Selasa, 10 September 2013

Waktu Mereka Ikut Lomba


Akhir April lalu, saya berkesempatan mengajak anak-anak murid saya yang lolos ke tahap semifinal sebuah lomba sains ke ibukota Kabupaten Paser, Tana Paser. Babak semifinal ini adalah lanjutan dari babak penyisihan tingkat kecamatan yang sudah diadakan sebulan sebelumnya. Secara mengejutkan, 14 dari 22 murid yang ikut seleksi tingkat kecamatan lolos ke babak semifinal. Dan jadilah kami beramai-ramai menginjak ibukota kabupaten nan ramai dan gemerlap.
Jarangnya mereka menginjak daerah perkotaan betul-betul membangkitkan rasa penasaran mereka yang terpendam. Jalan-jalan di malam hari menikmati kota menjadi satu pilihan hiburan aman saya untuk melepas lelah mereka setelah perjalanan jauh dengan mobil desa yang disertai muntah massal.
Di ibukota kabupaten ini ada satu tempat menarik yang sering saya dengar disebut dengan MTQ. Bangunannya bercat ungu dengan serambi di kedua pingginya dan lapangan keramik terbuka di tengahnya, hampir seluas lapangan sepakbola. Ketika malam tiba, tempat ini menjadi pusat kegiatan anak muda yang dinamis. Malam itu, saya melihat anak-anak begitu tertarik memperhatikan sekumpulan anak muda yang berjoged dengan radio tape yang memutar musik bergenre RnB. Tak jauh dari situ, kumpulan muda-mudi lain sedang latihan tari juga. Tak tertinggal kapoera, dimana saya dan anak-anak sempat minta diajari satu gerakan dasar oleh mereka. Fun!
Bertandang ke kota kabupaten mengiring anak-anak yang super penasaran menjadi keasyikan tersendiri bagi saya. Bagaimana tidak? Banyak hal yang tak tertangkap di sudut mata mereka di desa, sehingga membuat kunjungan ini begitu punya makna. Anak-anak ini bahkan sudah bangun sejak jam 3 pagi di hari H lombanya dan sudah rapi jali di kala gurunya yang satu ini baru memicingkan mata untuk mengenali datangnya matahari.

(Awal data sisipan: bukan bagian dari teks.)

-- ==== Sys2Proof/Tests/Slice0.lean ====
section
/-! SUPPORT. Small tests. Expected values are taken from the worked examples of the rules of spec/ (each theorem names its rule), never from
the model. One step each. The last part shows, for every obligation with hypotheses, a state and operands that meet them. -/

namespace Sys2Proof.Tests

open Sys2Proof Sys2Proof.Machine

/-! ## Helpers -/

/-- A core RUNNING at `pc` after reset, with the word `v` there. -/
def running (pc v : Word) : State := placeWord v (State.reset.setPc pc)

/-- General registers set. -/
def withX (l : List (RegIdx × Word)) (s : State) : State := applyXs l s

/-- Bytes of memory set. -/
def withBytes (a : Nat) (bs : List Byte) (s : State) : State := { s with mem := s.mem.writeBytes a bs }

/-- One CSR written through the public path. -/
def withCsr (n : CsrNum) (v : Word) (s : State) : State := csrWrite n v s

/-- What a next state shows; none for a fault or a refusal. -/
def after {α : Type} (r : Result) (g : State → α) : Option α :=
  match r with
  | .next t => some (g t)
  | .fault _ => none
  | .refused _ => none

/-- The refusal of a step that is refused. -/
def refusalOf (r : Result) : Option Refusal :=
  match r with
  | .next _ => none
  | .fault _ => none
  | .refused e => some e

/-- The fault of a step that faults. -/
def faultOf (r : Result) : Option Fault :=
  match r with
  | .next _ => none
  | .fault e => some e
  | .refused _ => none

/-- Register `i` and `pc` after one step. -/
def stepped (s : State) (i : RegIdx) : Option (Word × Word) := after (step s) (fun t => (t.getX i, t.pc))

/-! ## Well-formedness: an ill-formed term for each check -/

theorem test_wf_jal : (Instr.jal 1#5 7#21).wellFormed = false := by decide
theorem test_wf_beq : (Instr.beq 1#5 2#5 1#13).wellFormed = false := by decide
theorem test_wf_bne : (Instr.bne 1#5 2#5 3#13).wellFormed = false := by decide
theorem test_wf_blt : (Instr.blt 1#5 2#5 5#13).wellFormed = false := by decide
theorem test_wf_bge : (Instr.bge 1#5 2#5 (-1)).wellFormed = false := by decide
theorem test_wf_bltu : (Instr.bltu 1#5 2#5 9#13).wellFormed = false := by decide
theorem test_wf_bgeu : (Instr.bgeu 1#5 2#5 4095#13).wellFormed = false := by decide
theorem test_wf_even : (Instr.jal 1#5 8#21).wellFormed = true ∧ (Instr.bne 10#5 0#5 (-4)).wellFormed = true := by decide

/-! ## Decoding: every constructor, by the word of its rule's example -/

/-- The examples of R172, R173. -/
theorem test_decode_upper :
    decode 0x12345537#32 = .instr (.lui 10#5 0x12345#20) ∧
    decode 0x00001297#32 = .instr (.auipc 5#5 1#20) := by decide

/-- The examples of R174 to R182. -/
theorem test_decode_immediate :
    decode 0x00500513#32 = .instr (.addi 10#5 0#5 5#12) ∧
    decode 0x0005A513#32 = .instr (.slti 10#5 11#5 0#12) ∧
    decode 0x0015B513#32 = .instr (.sltiu 10#5 11#5 1#12) ∧
    decode 0xFFF5C513#32 = .instr (.xori 10#5 11#5 (-1)) ∧
    decode 0x0F05E513#32 = .instr (.ori 10#5 11#5 0x0F0#12) ∧
    decode 0x0FF5F513#32 = .instr (.andi 10#5 11#5 0xFF#12) ∧
    decode 0x01F59513#32 = .instr (.slli 10#5 11#5 31#5) ∧
    decode 0x01F5D513#32 = .instr (.srli 10#5 11#5 31#5) ∧
    decode 0x41F55513#32 = .instr (.srai 10#5 10#5 31#5) := by decide

/-- The examples of R183 to R192. -/
theorem test_decode_register :
    decode 0x00C58533#32 = .instr (.add 10#5 11#5 12#5) ∧
    decode 0x40C58533#32 = .instr (.sub 10#5 11#5 12#5) ∧
    decode 0x00C59533#32 = .instr (.sll 10#5 11#5 12#5) ∧
    decode 0x00C5A533#32 = .instr (.slt 10#5 11#5 12#5) ∧
    decode 0x00C5B533#32 = .instr (.sltu 10#5 11#5 12#5) ∧
    decode 0x00C5C533#32 = .instr (.xor 10#5 11#5 12#5) ∧
    decode 0x00C5D533#32 = .instr (.srl 10#5 11#5 12#5) ∧
    decode 0x40C5D533#32 = .instr (.sra 10#5 11#5 12#5) ∧
    decode 0x00C5E533#32 = .instr (.or 10#5 11#5 12#5) ∧
    decode 0x00C5F533#32 = .instr (.and 10#5 11#5 12#5) := by decide

/-- The examples of R251 to R258. -/
theorem test_decode_multiply :
    decode 0x02C58533#32 = .instr (.mul 10#5 11#5 12#5) ∧
    decode 0x02C59533#32 = .instr (.mulh 10#5 11#5 12#5) ∧
    decode 0x02C5A533#32 = .instr (.mulhsu 10#5 11#5 12#5) ∧
    decode 0x02C5B533#32 = .instr (.mulhu 10#5 11#5 12#5) ∧
    decode 0x02C5C533#32 = .instr (.div 10#5 11#5 12#5) ∧
    decode 0x02C5D533#32 = .instr (.divu 10#5 11#5 12#5) ∧
    decode 0x02C5E533#32 = .instr (.rem 10#5 11#5 12#5) ∧
    decode 0x02C5F533#32 = .instr (.remu 10#5 11#5 12#5) := by decide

Sebulan kemudian, yaitu bulan Mei, pengumuman peserta yang lolos babak final pun datang. Dengan hati berdebar saya cermati nama-nama peserta yang lolos. Namun nasib baik belum juga datang, tak satu pun dari nama-nama itu terdengar familiar bagi saya. Empat belas mutiara kecil saya belum berkesempatan pergi ke tanah Jawa. Sedih, jelas iya. Tapi ketika mengabarkan hal ini pada mereka, saya tiba-tiba terkesiap sendiri.
Bukan, bukan titel kemenangan yang mengisi binar mata itu. Binar-binar mata itu berisi hari-hari ketika kami belajar bersama di sawah, di kelas, berjalan-jalan di sekitar sekolah, melakukan percobaan, perjalanan panjang ke Grogot untuk mengikuti lomba semifinal, dan lain-lain. Kemenangan adalah hal yang sangat baik. Dan tentu saja, menyenangkan. Tapi ketika berhasil mengalahkan ego masing-masing dan mau berrela hati untuk tinggal di sekolah sementara teman-temannya yang lain sudah pulang, selama berhari-hari, saya menyadari bahwa titel juara sudah melekat saat itu juga pada mereka.